Глотнув ещё немного воздуха, он продолжил: раньше таких направляли в кружки по интересам, вроде философских клубов; некоторые уходили в самодеятельность. Теперь вот никому ни до кого нет никакого дела, только успевай счета оплачивать, и всё тут. Функционирует социум, а куда девать нас? Что делать, если ты с детства мечтал, допустим, разводить морских коньков?

Тремпель не ответил – вместо этого он деятельно заинтересовался происходящим снаружи; точнее, отсутствием этого самого происходящего. Если раньше иногда доносилось радио, а через окошко падал свет и наблюдались звёзды, то теперь не было даже особой тряски – их мерно покачивало, будто на прогулочной яхте в ясную погоду, только при этом не было ни яркого света, ни яхты, ни отдыхающих. Он встал и приник к холодному тёмному прямоугольнику. Снаружи ничего не было. Так, наверное, чувствуют себя астронавты где-нибудь подальше от звёзд, проваливаясь во вселенную и вглядываясь в черноту иллюминатора через сложенные козырьком ладони. Не было тут, впрочем, и астронавтов.

– Бибиков, но это с вашей стороны форменное свинство. Не рассказать боевому товарищу, что там у вас выпытывал майор на самом деле. А ведь он выпытывал, правда?

Администратор, а точнее неясный силуэт на месте оного, дождался, пока Тремпель усядется, и, с тоской в голосе пробормотав, что он этой темы касаться не собирался, но так и быть, заговорил обстоятельно.

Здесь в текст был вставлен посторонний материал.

-- ==== Sys2Proof/Word.lean ====
section
/-! DEFINITION. The word types of the BCU: bytes, 32-bit words and addresses, the colour quad (spec/00_scope.md R5, R6). -/

namespace Sys2Proof

/-- A memory byte, a block-buffer byte or one colour component (R6: each lies in 0..255). -/
abbrev Byte := BitVec 8

/-- A 32-bit command word or register (R5: CMD_BITS = 32). -/
abbrev Word := BitVec 32

/-- A byte address (R5: AW = 32). Its arithmetic is modulo 2^32 by type (R52). -/
abbrev Addr := BitVec 32

/-- The colour quad: components R, G, B, A = 0, 1, 2, 3 (R6, R8). -/
structure Pixel where
  r : Byte
  g : Byte
  b : Byte
  a : Byte
  deriving DecidableEq, Repr, Inhabited

/-- One 8-byte element of a block, in address order (R22, R53). -/
abbrev Elem := Vector Byte 8

/-- The block buffer: element 0 is bytes 0..7, element 1 bytes 8..15 (R22). -/
abbrev Block := Vector Byte 16

/-- The pixel register file `P[0..15]`, `P[4*y + x]` the pixel at column x and row y (R21). -/
abbrev Pixels := Vector Pixel 16

end Sys2Proof
end

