-- ==== Sys2Proof/WellFormed.lean ====
section
/-! DEFINITION. The "further legality" column of the opcode map (spec/30_encoding.md R72, R74 (c)): which command terms stand for a legal word. -/

namespace Sys2Proof

/-- The registers WRCR may write: 0, 1, 4, 5, 6, 8..15 (R111, R112); STATUS and ERR are read-only. -/
def CtrlReg.writable : CtrlReg → Bool
  | .status => false
  | .err => false
  | .fmt => true
  | .ctrl => true
  | .bptr => true
  | .pptr => true
  | .pkStride => true
  | .pkSize _ => true
  | .pkOfs _ => true

/-- The registers WRCRH may write: 4 and 5, the 32-bit writable registers (R113). -/
def CtrlReg.hasUpperHalf : CtrlReg → Bool
  | .bptr => true
  | .pptr => true
  | .fmt => false
  | .ctrl => false
  | .status => false
  | .err => false
  | .pkStride => false
  | .pkSize _ => false
  | .pkOfs _ => false

/-- `1 <= cnt <= 16 and first + cnt <= 16`, the legality of UNPK and PACK (R72, R137). -/
def pixelRangeLegal (first : Fin 16) (cnt : Fin 32) : Bool :=
  decide (1 ≤ cnt.val) && decide (cnt.val ≤ 16) && decide (first.val + cnt.val ≤ 16)

/-- A command term that stands for a legal word (R74: the last column of R72 holds). -/
def Instr.wellFormed : Instr → Bool
  | .nop => true
  | .wrcr cr _ => cr.writable
  | .wrcrh cr _ => cr.hasUpperHalf
  | .rdcr _ => true
  | .clrst _ => true
  | .ldblk => true
  | .stblk => true
  | .unpk first cnt => pixelRangeLegal first cnt
  | .pack first cnt => pixelRangeLegal first cnt
  | .dec => true
  | .decpx _ => true
  | .qnt _ _ => true
  | .setea _ _ => true
  | .enca3 => true
  | .selc => true
  | .sela => true
  | .setpx _ => true
  | .canon _ => true
  | .canona _ => true
  | .flipx => true
  | .flipy => true

end Sys2Proof
end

– В основном его интересовала техника. Мы долго обсуждали устройство плавучих танков и противокорабельной артиллерии, но выяснив мою слабую подготовку, перешли к технологическим новинкам. Мой телефончик LG он принял за детектор лжи, и чтобы его разуверить, мне пришлось помучиться. То есть помучиться натуральным образом, этот детектор мне сначала чуть ли не в мозг подключали проводочками, а потом зажимали дверью разные части тела. Второй способ оказался надёжнее. Потом очень интересно было воспроизводить по памяти популярную лекцию о мобильных сетях, транкинговой связи и оптоволокне. Тут майор затребовал спецификаций и протоколов передачи данных, и мне пришлось объяснять, что я не системный администратор, а всего лишь узкий специалист по общим вопросам организационного плана. Тут, конечно, воспоследовал очередной сеанс зажимания, но, к сожалению, без позитивных подвижек. Далее мы переключились на телевидение. Что интересно, майор очень удивился самой концепции существования нескольких телеканалов – действительно ведь, человек же имеет только одну пару глаз и ушей и не может, соответственно, обрабатывать больше одного информационного потока. Я аргументировал – все люди разные и каждому своё; он пожимал плечами – нет, все одинаковые и всем одно и то же. Я отвечал, что и одинаковым людям нужно иметь альтернативу; он смотрел на меня с жалостью, как психиатр на психоаналитика. Так мы закрыли и эту тему. Дальше пробежались по авиации, включая спутниковую группировку и перспективное дирижаблестроение. Моя эрудиция, надо сказать, имеет пределы – сами попробуйте вспомнить параметры геостационарной орбиты или чем заправляют цепеллины. Гелием, я точно помню. Вот интересно, как его добывают, я никогда и не знал, а вот что на Луне есть большие запасы гелия-3, и даже только ради него там собирались высаживаться и строить базу, где-то когда-то слышал.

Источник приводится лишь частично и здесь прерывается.